Previous studies that have attempted to predict adult height from birth data for preterm or small-for-gestational-age children have had several shortcomings. In most, birth weight has generally been the only independent variable measured (48). Low birth weight, however, can be due to a short duration of pregnancy, reduced fetal growth velocity, or reduced fat deposition. Deviations from normal in terms of birth weight may thus have various etiologies that are likely to confound the results of any studies based only on birth weight.
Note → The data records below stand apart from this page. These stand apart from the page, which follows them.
-- ==== Sys2Proof/Laws/Safety.lean ====
section
/-! SUPPORT. What a store keeps of a lawful memory: bytes inside the buffers, and words written whole. -/

namespace Sys2Proof.Machine

/-- A store inside the buffers keeps every cell inside them. -/
theorem Memory.writeBlock_inBuffers (m : Memory) (a : Nat) (bs : List Byte) (h : ∀ c ∈ m, inBuffers c.1)
    (hb : ∀ x, a ≤ x → x < a + bs.length → inBuffers x) : ∀ c ∈ m.writeBlock a bs, inBuffers c.1 := by
  intro c hc
  rcases Memory.mem_writeBlock _ _ _ _ hc with h1 | h1
  · exact h c h1
  · exact hb _ h1.1 h1.2

/-- A store of whole words at a word's address keeps words whole. -/
theorem Memory.writeWords_wholeWords (m : Memory) (a : Nat) (ws : List Word) (h4 : a % 4 = 0) (h : m.wholeWords) :
    (m.writeWords a ws).wholeWords := by
  intro x y hxy
  unfold Memory.writeWords
  rw [Memory.read?_writeBlock, Memory.read?_writeBlock, length_flatMap_wordBytes]
  by_cases hx : a ≤ x ∧ x < a + 4 * ws.length
  · have hy : a ≤ y ∧ y < a + 4 * ws.length := by omega
    rw [if_pos hx, if_pos hy, List.getElem?_eq_getElem (by rw [length_flatMap_wordBytes]; omega),
      List.getElem?_eq_getElem (by rw [length_flatMap_wordBytes]; omega)]
    rfl
  · rw [if_neg hx, if_neg (by omega)]
    exact h x y hxy

/-- A store over written bytes only, whatever its address, keeps words whole. -/
theorem Memory.writeBlock_wholeWords (m : Memory) (a : Nat) (bs : List Byte) (h : m.wholeWords)
    (hw : ∀ i, i < bs.length → (m.read? (a + i)).isSome) : (m.writeBlock a bs).wholeWords := by
  have e : ∀ x, ((m.writeBlock a bs).read? x).isSome = (m.read? x).isSome := by
    intro x
    rw [Memory.read?_writeBlock]
    split
    · rename_i hx
      have hs := hw (x - a) (by omega)
      rw [show a + (x - a) = x by omega] at hs
      rw [List.getElem?_eq_getElem (by omega), hs]
      rfl
    · rfl
  intro x y hxy
  rw [e, e]
  exact h x y hxy

/-- Which bytes of an empty memory a store of words lists. -/
theorem Memory.isSome_writeWords_nil (a : Nat) (ws : List Word) (x : Nat) :
    ((Memory.writeWords [] a ws).read? x).isSome = decide (a ≤ x ∧ x < a + 4 * ws.length) := by
  unfold Memory.writeWords
  rw [Memory.read?_writeBlock, length_flatMap_wordBytes]
  by_cases hx : a ≤ x ∧ x < a + 4 * ws.length
  · rw [if_pos hx, List.getElem?_eq_getElem (by rw [length_flatMap_wordBytes]; omega), decide_eq_true hx]
    rfl
  · rw [if_neg hx, decide_eq_false hx]
    rfl

end Sys2Proof.Machine
end

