-- ==== Sys2Proof/Tests/Slice0.lean ====
section
/-! SUPPORT. Tests: what WellFormed refuses, words written out from the spec's encodings, one step of each instruction on
a vector of 95_test_vectors.md, and for each statement with hypotheses a concrete case that meets them (named
witness_...). Expected values are the spec's; each test names its vector or rule. -/

open Sys2Proof Sys2Proof.Machine

/-! ### Small states -/

/-- The illustrative layout LX of 95_test_vectors.md section 4. -/
def testTable : LayoutTable :=
  { lC := 21, cPos := 2, cQuat := 8, cBtn := 16, cTx := 17, cTy := 18, cBat := 19, cTrig := 20,
    hHome := 2, hPos := 8, hQuat := 14, bVal := 2 }

/-- LX is admitted. -/
theorem test_layout_lx_admitted : testTable.admitted = true := by decide

def testLayout : Layout := { table := testTable, ok := test_layout_lx_admitted }

/-- An idle block with both layout tables LX. -/
def idleWith (mem : Memory) (config : Word) (inputs : List Input) : State :=
  { State.reset with mem := mem, config := ConfigReg.ofWord config, layout0 := testLayout, layout1 := testLayout,
                     inputs := inputs }

/-- The same block with a command latched. -/
def busyWith (mem : Memory) (config cmd : Word) (inputs : List Input) : State :=
  { idleWith mem config inputs with status := { Status.reset with busy := true }, lc := some cmd }

def hostWr (a : BitVec 12) (v : Word) : Input := .access (.write a .w32 v)
def hostRd (a : BitVec 12) : Input := .access (.read a .w32)

/-- The step answered a next state of which `p` holds. -/
def answers (o : Host.Outcome State Fault Refusal) (p : State → Bool) : Bool :=
  match o with
  | .next t => p t
  | .fault _ => false
  | .refused _ => false

theorem answers_next (o : Host.Outcome State Fault Refusal) (p : State → Bool) (h : answers o p = true) :
    ∃ t, o = .next t ∧ p t = true := by
  cases o with
  | next t => exact ⟨t, rfl, h⟩
  | fault f => simp [answers] at h
  | refused q => simp [answers] at h

/-- The words of a run of memory, empty if one is unwritten. -/
def wordsAt (s : State) (a n : Nat) : List Word :=
  match s.mem.readWords a n with
  | .ok ws => ws
  | .error _ => []

def reportOf (s : State) : List Byte :=
  match s.report with
  | .ok r => r
  | .error _ => []

def cfgA : Word := 0x80000012#32

/-- CFG_B: BO = 1. -/
def cfgB : Word := 0x800000C3#32

/-- CONFIG A with LSEL = 1. -/
def cfgA1 : Word := 0x80000212#32

/-- V-F1, the report in RB before DECODE, as LOADRB writes it. -/
def reportF1 : List Word :=
  [0x69AED6A5#32, 0xE71715AA#32, 0xD2F03737#32, 0x19F2C8C9#32, 0xC1B71062#32, 0xC9B403A4#32, 0x102C98E2#32,
   0x4CF32D87#32] ++
  [0x3E8767F6#32, 0x294D6871#32, 0xE11EA9D1#32, 0xFBFDFB8C#32, 0x9A5EEE46#32, 0xBE46CBFD#32, 0x53AA5B18#32,
   0x00000060#32]

/-- V-F2, the plaintext of V-F1 packed least significant byte first. -/
def reportF2 : List Word :=
  [0x973589A5#32, 0xB4726760#32, 0x6E2F5A24#32, 0x0DC344F2#32, 0x86E1B213#32, 0x2EDD300B#32, 0x4D8D9E9E#32,
   0x984235E4#32] ++
  [0xF56F1717#32, 0xEF3F45A8#32, 0xC05E9FB6#32, 0xB9D7C0F7#32, 0xDF724C58#32, 0xF4BE5194#32, 0x6413EB2D#32,
   0x000000A8#32]

/-- V-F5, both controller records valid. -/
def reportF5 : List Word :=
  [0x2BB43FA5#32, 0x3C706AF6#32, 0x183C9CFE#32, 0x554C02D5#32, 0x0C62092F#32, 0xF250D246#32, 0x6A0DE1A4#32,
   0x59C42C5B#32] ++
  [0xFE21290D#32, 0x7D23B623#32, 0xF4CD779B#32, 0x7D5AF8E3#32, 0x972EC9CE#32, 0xEB0B7946#32, 0x181462A7#32,
   0x0000009E#32]

/-- V-F3, the headset and base-station frame. -/
def reportF3 : List Word :=
  [0x4D52DDA6#32, 0xDDC0326E#32, 0x677E1DC5#32, 0x1AD6397C#32, 0x57456336#32, 0x52D885A7#32, 0x00E4A5E9#32,
   0x5E643AAB#32] ++
  [0xE3E2F0B0#32, 0x61F6949D#32, 0x9EEE6DF7#32, 0x77A34594#32, 0x605D8B8C#32, 0xAEFB1BF9#32, 0x6FF4B5C0#32,
   0x00000017#32]

/-- V-F4, an unrecognised tag. -/
def reportF4 : List Word :=
  [0xF2C1D600#32, 0x21D1D36E#32, 0xBAC2814C#32, 0x362F5533#32, 0xBE2932FD#32, 0xC12383A4#32, 0xE8D042E3#32,
   0xE1597E23#32] ++
  [0xB6D0FC2C#32, 0xA9C25632#32, 0x7CAFFF24#32, 0x0031DC74#32, 0x06CD1694#32, 0x1D4D8C5B#32, 0x5FCDFE61#32,
   0x000000DF#32]

/-- RB loaded with sixteen bus words. -/
def rbWith (ws : List Word) : Memory := Memory.writeWords [] rbBase ws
We are aware of only two studies that have focused on the association between birth length and adult height (10, 11). In one of these studies, birth data were collected from a school cohort from a single city in Sweden (10). The study was restricted to 3650 babies born at term, of whom 198 were short or light for gestational age. Infants who were short for gestational age had a sevenfold increased risk of being short as adults, which is consistent with the findings of the present national study of a birth cohort. In the other study, growth among 213 infants (99 of whom were short) born small for gestational age (birth weight and/or birth length for gestational age <3rd percentile) in one district in France was compared with growth among infants who were appropriate for gestational age at birth (11). The difference in final height between those infants who were born small and those who were born appropriate for gestational age was less than 4 cm in both sexes, which is less than that in the present study and in the study by Karlberg and Albertsson-Wikland (10). This may be explained by the different definitions of “small for gestational age” used. In the study by Leger et al. (11), less than 50% of the infants were short for gestational age, and the majority were thus light but not short for gestational age. The study may also have been subject to selection bias, as 42% of the selected children did not participate in the study.
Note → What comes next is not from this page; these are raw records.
-- ==== Sys2Proof/Machine/HazardOps.lean ====
section
/-! DEFINITION. The Hazard Unit within an event: conditions and their end (R78, R89), the application of a hazard to a bus
(R80, R81, R84), the exit (R85, R86), and the judgement BUSY of a guard (R43, R65), which a retake may meet. -/

namespace Sys2Proof.Machine

/-! ## Settings and conditions -/

def State.settingsOf (s : State) : Hazard → HazardSettings
  | .a => s.hazards.settingsA
  | .b => s.hazards.settingsB

def State.setSettings (s : State) (h : Hazard) (x : HazardSettings) : State :=
  match h with
  | .a => { s with hazards := { s.hazards with settingsA := x } }
  | .b => { s with hazards := { s.hazards with settingsB := x } }

/-- The condition of an input (R76). -/
def State.condition (s : State) : HazardInput → Condition
  | .a b => (s.hazardRec b).a
  | .storm => s.hazards.storm

def State.setCondition (s : State) (i : HazardInput) (k : Condition) : State :=
  match i with
  | .a b => s.setHazardRec b { s.hazardRec b with a := k }
  | .storm => { s with hazards := { s.hazards with storm := k } }

def hazardOf : HazardInput → Hazard
  | .a _ => .a
  | .storm => .b

def inputBus : HazardInput → Option Bus
  | .a b => some b
  | .storm => none

def inSet (m : BusSet) (b : Bus) : Bool := m.getLsbD b.val

/-- The condition that concerns this bus is in effect (R80). -/
def State.inEffectAt (s : State) (h : Hazard) (b : Bus) : Bool :=
  match h with
  | .a => (s.hazardRec b).a.inEffect
  | .b => s.hazards.storm.inEffect

/-- The hazard applies to the bus: its condition is in effect and the bus is in its enable set (R80). -/
def State.applies (s : State) (h : Hazard) (b : Bus) : Bool := s.inEffectAt h b && inSet (s.settingsOf h).enable b

/-- The buses an input's condition concerns (R80). -/
def concerned : HazardInput → List Bus
  | .a b => [b]
  | .storm => allBuses

/-! ## Reports (R90) -/

/-- A HAZARD-EVENT about an input (R90; log 17). -/
def Ctx.tellInput (c : Ctx) (e : HazardEventKind) (i : HazardInput) (inEffect : Bool) (buses : BusSet)
    (marked : Option Nat) : Ctx :=
  c.put (.early (.hazard ⟨e, (hazardOf i), (inputBus i), inEffect, buses, none, marked, c.s.link.time⟩))

/-- The input bus of a report about a hazard at a bus: the bus for A, none for B (R90). -/
def inputBusOf (h : Hazard) (b : Bus) : Option Bus := if h = .a then some b else none

/-! ## The application of a hazard to a bus (R80, R81) -/

/-- An application of the hazard in this hazard state acts as an onset (R80). -/
def actsAsOnset : HazardState → Hazard → Bool
  | .none, _ => true
  | .b, .a => true
  | _, _ => false

def Hazard.state : Hazard → HazardState
  | .a => .a
  | .b => .b

/-- The line that the application would mark: hazard A, acting, on a CONNECTED access (R81 item 4, R82). -/
def State.marksLine (s : State) (h : Hazard) (b : Bus) : Option Nat :=
  if h = .a ∧ actsAsOnset (s.hazardRec b).state h ∧ (s.busRec b).access = .connected then (s.busRec b).line else none

/-- The hazard's action on the access (R81 items 2 and 3). -/
def State.hazardAction (s : State) (h : Hazard) (b : Bus) : State :=
  let s := s.detachSpeech b
  if inSet (s.settingsOf h).isolate b then s.releaseBus true b else s.park b

def suspendNote : Hazard → JobNote
  | .a => .suspendedA
  | .b => .suspendedB

/-- A desk or AUTO job becomes SUSPENDED (R84): its running step is dropped to run again, its head is held RESERVED, its
hold deadline is set. -/
def Ctx.suspend (c : Ctx) (j : Job) (b : Bus) (h : Hazard) : Ctx :=
  let c := c.upd fun s =>
    let s := match j.head with
      | some jh => s.setHeadRec jh.head
          { s.headRec jh.head with state := .reserved, bus := some b, step := none, outstanding := false }
      | none => s
    s.updJob j.id fun j =>
      { j with state := .suspended, suspendedFrom := some j.state, holdLimit := none
               head := j.head.map fun jh => ⟨jh.head, true⟩
               hazardHold := some (s.now + s.hazards.holdTime * Config.second) }
  c.jobChanged j.id (suspendNote h)

/-- The owner job at an onset, by its source and state (R84). A job that is still SUSPENDED after its exit, because its retake waits,
has no hold deadline (log 21). A new onset on it begins a new suspension: it has a fresh deadline, and the onset is reported by a
JOB-STATE with the note SUSPENDED-A or SUSPENDED-B. The spec does not say whether it is so reported (DESIGN CHOICE, log 49). -/
def Ctx.jobInHazard (c : Ctx) (b : Bus) (h : Hazard) : Ctx :=
  match (c.s.busRec b).owner.bind c.s.job? with
  | none => c
  | some j =>
    let hit : Ctx :=
      if j.source = .sweep then (c.handOverJob j .hazard).askRelease j.id .hazardFail else c.suspend j b h
    match j.state with
    | .accessing => hit
    | .monitoring => hit
    | .waitHead => hit
    | .measuring => hit
    | .held => hit
    | .suspended =>
      if j.hazardHold.isNone then
        (c.upd fun s => s.updJob j.id fun j =>
          { j with hazardHold := some (s.now + s.hazards.holdTime * Config.second) }).jobChanged j.id (suspendNote h)
      else c
    | .queued => c
    | .releasing => c

/-- An onset acts on a bus (R81). -/
def Ctx.onsetActs (c : Ctx) (h : Hazard) (b : Bus) : Ctx :=
  let marked := c.s.marksLine h b
  let c := c.upd fun s => s.setHazardRec b { s.hazardRec b with state := h.state, exit := none }
  let c := c.upd fun s => s.hazardAction h b
  let c := match marked with | some l => c.markLine l | none => c
  c.jobInHazard b h

/-- What an application does to an exit that is pending, where it does not act as an onset (R80). -/
def exitAfter : HazardState → Hazard → Option ExitTarget → Option ExitTarget
  | .a, .b, some .toNone => some .toB
  | .a, .b, e => e
  | _, _, _ => none

/-- A hazard is applied to a bus (R80). -/
def Ctx.applyHazard (c : Ctx) (h : Hazard) (b : Bus) : Ctx :=
  let r := c.s.hazardRec b
  if actsAsOnset r.state h then c.onsetActs h b
  else c.upd fun s => s.setHazardRec b { r with exit := exitAfter r.state h r.exit }

/-! ## The beginning of a condition (R75, R78, R89) -/

/-- The sweep is held while the storm condition is in effect (R121). -/
def State.holdSweep (s : State) : State :=
  if s.sweep.state = .running then s.setSweep { s.sweep with state := .held } else s

/-- An onset of an input: the condition begins or stays in effect, its clear-taken mark becomes no, the report is queued,
and the hazard applies to every bus concerned in its enable set, from B0 to B5 (R75, R78, R80, R90). -/
def Ctx.inputOnset (c : Ctx) (i : HazardInput) : Ctx :=
  let c := c.upd fun s => s.setCondition i ⟨.asserted, true, false⟩
  let c := if i = .storm then c.upd State.holdSweep else c
  let hit := (concerned i).filter fun b => c.s.applies (hazardOf i) b
  let changed := busMask fun b => hit.contains b && actsAsOnset (c.s.hazardRec b).state (hazardOf i)
  let c := c.tellInput .onset i true changed ((inputBus i).bind fun b => if hit.contains b then c.s.marksLine (hazardOf i) b else none)
  hit.foldl (fun c b => c.applyHazard (hazardOf i) b) c

/-! ## The end of a condition (R78, R85, R89, R121) -/

/-- The hazard stops applying to a bus: its exit is set pending, or the target of a pending exit changes (R85). -/
def State.stopApplying (s : State) (h : Hazard) (b : Bus) : State :=
  let r := s.hazardRec b
  match r.state, h with
  | .a, .a => s.setHazardRec b { r with exit := some (if s.applies .b b then .toB else .toNone) }
  | .b, .b => s.setHazardRec b { r with exit := some .toNone }
  | .a, .b => if r.exit = some .toB then s.setHazardRec b { r with exit := some .toNone } else s
  | _, _ => s

/-- The sweep is released at the end of the storm condition, and its entry to RUNNING is an issue attempt (R121, R123). -/
def Ctx.releaseSweep (c : Ctx) : Ctx :=
  if c.s.sweep.state = .held then (c.upd fun s => s.setSweep { s.sweep with state := .running }).issue else c

/-- A condition ends: its clear-taken mark becomes no, and the end is passed to each bus it applied to (R78). -/
def Ctx.endCondition (c : Ctx) (i : HazardInput) : Ctx :=
  let hit := (concerned i).filter fun b => inSet (c.s.settingsOf (hazardOf i)).enable b
  let c := c.upd fun s => s.setCondition i { s.condition i with inEffect := false, clearTaken := false }
  let c := c.upd fun s => hit.foldl (fun s b => s.stopApplying (hazardOf i) b) s
  if i = .storm then c.releaseSweep else c

/-! ## The judgement BUSY (R43, R65) -/

/-- The guard of a bus ended BUSY: its owner job is removed with BUSY (R43, R101). -/
def Ctx.judgeBusy (c : Ctx) (b : Bus) : Ctx :=
  let owner := (c.s.busRec b).owner.bind c.s.job?
  let c := (c.upd fun s => s.guardBusy b).walk
  match owner with
  | none => c
  | some j => (c.handOverJob j .busy).removeJob j.id .busy

/-- A guard window has started: a debounced state already PRESENT gives BUSY in the same event (R65). -/
def Ctx.guardBegun (c : Ctx) (b : Bus) : Ctx :=
  if (c.s.busRec b).access = .guard ∧ (c.s.watchRec b).loop = .present then c.judgeBusy b else c

/-- The note of a forced take or cut (R44, R46). -/
def forcedNote : LoopState → JobNote
  | .present => .forcedOverLoop
  | .absent => .forcedIdle

/-! ## A take by a job (R100, R86) -/

/-- The job, already in ACCESSING, takes its line on the bus in this form and moves by what the take reaches (R100,
R101). -/
def Ctx.takeLine (c : Ctx) (id : Nat) (form : AccessMode) (b : Bus) (note : JobNote) : Ctx :=
  match c.s.job? id with
  | none => c
  | some j =>
    let loop := (c.s.watchRec b).loop
    let c := c.upd fun s => s.take form b id j.line j.watch
    match form with
    | .guarded => (c.jobChanged id note).guardBegun b
    | .forced => (c.jobChanged id note).jobChanged id (forcedNote loop)
    | .monitorOnly => (c.enterHolding id .monitoring note).levelCheck b

/-! ## The exit (R85, R86) -/

/-- The Measurement Engine holds a head RESERVED for the bus. -/
def State.reservedHead? (s : State) (b : Bus) : Option Head :=
  allHeads.find? fun h => (s.headRec h).state == .reserved && (s.headRec h).bus == some b

/-- A SUSPENDED job takes its line again on its reserved record (R86): its head reservation ends, and it takes in its kept
form. -/
def Ctx.retake (c : Ctx) (j : Job) (b : Bus) : Ctx :=
  if c.s.takeOk b j.id j.line then
    let c := (c.freeJobHead j.id).upd fun s => s.updJob j.id fun j =>
      { j with state := .accessing, suspendedFrom := none, hazardHold := none }
    c.takeLine j.id j.kept b .resumed
  else c

/-- A SUSPENDED job whose access is CONNECTED again (R86): a head still reserved is attached again and the aborted step
restarts; otherwise the job moves as for reaching CONNECTED. -/
def Ctx.resumeJob (c : Ctx) (id : Nat) (b : Bus) : Ctx :=
  match c.s.job? id with
  | none => c
  | some j =>
    if j.state ≠ .suspended then c
    else
      let c := c.upd fun s => s.updJob id fun j => { j with suspendedFrom := none, hazardHold := none }
      match j.head with
      | some jh =>
        let c := c.giveHead id b jh.head .resumed
        match c.s.markedFor? id with
        | some m => c.passOwnership id m.id
        | none => c
      | none =>
        match c.s.markedFor? id with
        | some m => (c.enterWaitHead id .resumed).passOwnership id m.id
        | none => c.moveConnected id .resumed

/-- The bus returns to normal according to its access (R86). -/
def Ctx.returnToNormal (c : Ctx) (b : Bus) : Ctx :=
  let r := c.s.busRec b
  match r.owner.bind c.s.job? with
  | none => c
  | some j =>
    if j.state ≠ .suspended then c
    else match r.access with
      | .parked => ((c.upd fun s => s.resume b).levelCheck b).resumeJob j.id b
      | .cutting =>
        ((c.upd fun s => s.resume b).upd fun s => s.updJob j.id fun j =>
          { j with state := .accessing, suspendedFrom := none, hazardHold := none }).jobChanged j.id .resumed
      | .idle => c.retake j b
      | .releasing => c.upd fun s => s.updJob j.id fun j => { j with hazardHold := none }
      | _ => c

/-- A pending exit is made (R86). -/
def Ctx.makeExit (c : Ctx) (b : Bus) : Ctx :=
  let r := c.s.hazardRec b
  let h : Hazard := if r.state = .b then .b else .a
  let tell (c : Ctx) (st : HazardState) : Ctx :=
    c.put (.early (.hazard ⟨.exit, h, inputBusOf h b, c.s.inEffectAt h b, busBit b, some st, none, c.s.link.time⟩))
  match r.exit with
  | none => c
  | some .toB =>
    (tell (c.upd fun s => s.setHazardRec b { r with state := .b, exit := none }) .b).upd fun s => s.hazardAction .b b
  | some .toNone =>
    let c := (tell (c.upd fun s => s.setHazardRec b { r with state := .none, exit := none }) .none).returnToNormal b
    if c.s.allocatable b then c.walk else c

/-- A bus's exit is pending with no head reserved for it: its exit is due at once (R85). -/
def State.exitDue (s : State) (b : Bus) : Bool := (s.hazardRec b).exit.isSome && (s.reservedHead? b).isNone

/-- The lowest bus whose exit is due at once. -/
def State.dueExit? (s : State) : Option Bus := allBuses.find? s.exitDue

end Sys2Proof.Machine
end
Although both the above studies have attempted to differentiate between the effects of birth length and birth weight on adult height, only infants born after a full-term pregnancy were studied. The present study is the first to demonstrate the relation between gestational age and final height in a large representative population. The duration of pregnancy seems to have only a limited impact on final height, except in very preterm births. The apparent lack of any previous data on the association between gestational age and final height is not surprising, as, in the past, there was a low survival rate for children born very preterm.
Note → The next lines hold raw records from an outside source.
-- ==== Sys2Proof/Machine/SweepCmds.lean ====
section
/-! DEFINITION. The Sweep Unit's commands (07): SWEEP-START, SWEEP-STOP, SWEEP-DEFAULT, SWEEP-SET, SWEEP-READ and the pace
timer. -/

namespace Sys2Proof.Machine

/-- The pace timer with its time left in units of 100 ms, rounded up (R122). -/
def paceView (now : Moment) : PaceTimer → PaceView
  | .none => .none
  | .expired => .expired
  | .running m => .running ((m - now + (Config.paceUnit - 1)) / Config.paceUnit)

/-- The ACK of the three sweep requests (R120). -/
def sweepStateAck (s : State) : AckBody := .sweepState s.sweep.state s.sweep.cursor s.sweep.pass (paceView s.now s.sweep.timer)

/-- SWEEP-START (R120, R121). -/
def ownerSweepStart (_ : List Byte) (c : Ctx) : Served :=
  match c.s.sweep.state with
  | .stopped =>
    if c.s.hazards.storm.inEffect then
      .done (c.upd fun s => s.setSweep { s.sweep with state := .held, timer := .expired }) sweepStateAck
    else
      .done ((c.upd fun s => s.setSweep { s.sweep with state := .running, timer := .expired }).issue.settle settleFuel)
        sweepStateAck
  | _ => .done c sweepStateAck

/-- SWEEP-STOP (R120). -/
def ownerSweepStop (_ : List Byte) (c : Ctx) : Served :=
  .done (c.upd fun s => s.setSweep { s.sweep with state := .stopped, timer := .none }) sweepStateAck

/-- SWEEP-DEFAULT (R120). -/
def ownerSweepDefault (_ : List Byte) (c : Ctx) : Served :=
  .done (c.upd fun s => s.setSweep { Sweep.initial with
    pass := s.sweep.pass, notes := s.sweep.notes.map fun n => { n with attempts := 0 } }) sweepStateAck

/-- SWEEP-SET (R119). -/
def ownerSweepSet (body : List Byte) (c : Ctx) : Served :=
  match orSame 255 c.s.sweep.passMode passModeOf (byteAt body 2), formOf (byteAt body 3) with
  | some m, some f =>
    let mask := BitVec.ofNat 64 (leNat (body.drop 4))
    .done ((c.upd fun s => s.setSweep { s.sweep with
        pace := orZero s.sweep.pace 1 255 (byteAt body 0)
        concurrency := orZero s.sweep.concurrency 1 2 (byteAt body 1)
        passMode := m, mask := f.apply s.sweep.mask mask }).issue.settle settleFuel)
      fun s => .sweepSettings s.sweep.pace s.sweep.concurrency s.sweep.passMode s.sweep.mask s.sweep.state
  | _, _ => .rejected .badValue

/-- What SWEEP-READ reports (R132): the seconds until a not-before moment are rounded up (log 34), and the sweep jobs stand in
order of issue (log 45; DESIGN CHOICE). -/
def State.sweepView (s : State) : SweepView :=
  let w := s.sweep
  { state := w.state, pace := w.pace, concurrency := w.concurrency, passMode := w.passMode, mask := w.mask
    timer := paceView s.now w.timer, cursor := w.cursor, pass := w.pass, stats := w.stats
    jobs := w.notes.map fun n => (n.job, n.attempts)
    entries := w.revisit.map fun e =>
      ⟨e.line, e.reason, e.attempts, (e.notBefore - s.now + (Config.second - 1)) / Config.second⟩ }

/-- SWEEP-READ (R132). -/
def ownerSweepRead (_ : List Byte) (c : Ctx) : Served := .done c fun s => .sweepRead s.sweepView

def execSweepStart (tag : Byte) (body : List Byte) (s : State) : Answer :=
  .next (requestFrame 0x34#8 (lengthIs 0) ownerSweepStart tag body s)

def execSweepStop (tag : Byte) (body : List Byte) (s : State) : Answer :=
  .next (requestFrame 0x35#8 (lengthIs 0) ownerSweepStop tag body s)

def execSweepDefault (tag : Byte) (body : List Byte) (s : State) : Answer :=
  .next (requestFrame 0x36#8 (lengthIs 0) ownerSweepDefault tag body s)

def execSweepSet (tag : Byte) (body : List Byte) (s : State) : Answer :=
  .next (requestFrame 0x37#8 (lengthIs 12) ownerSweepSet tag body s)

def execSweepRead (tag : Byte) (body : List Byte) (s : State) : Answer :=
  .next (requestFrame 0x38#8 (lengthIs 0) ownerSweepRead tag body s)

/-- The pace timer runs out: EXPIRED, and in RUNNING an issue attempt (R122, R123). -/
def Ctx.paceEnds (c : Ctx) : Ctx :=
  match c.s.sweep.timer with
  | .running m =>
    let c := c.upd fun s => (s.reach m).setSweep { s.sweep with timer := .expired }
    if c.s.sweep.state = .running then c.issue else c
  | _ => c

def execPaceTimerExpiry (s : State) : Answer := .next (settled Ctx.paceEnds s)

end Sys2Proof.Machine
end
During this work, a study has been published that clearly shows that a high birth weight and ponderal index, but not birth length, are predictive of being overweight at 18 y of age (14). These results are in agreement with the findings of the present study.

Target (or mid-parental) height has also been used to predict final height. An attempt to improve the precision of predictions based on mid-parental height has recently been published by Luo and coworkers (15). Mid-parental height is at present recognized as the most important determinant of final height. However, evaluation of the predictive value of parental height was beyond the scope of the present study. Of the birth data that are readily available, we conclude that birth length is the most important variable for predicting adult stature. However, birth weight is closely associated with birth length and can be used for comparisons with earlier studies.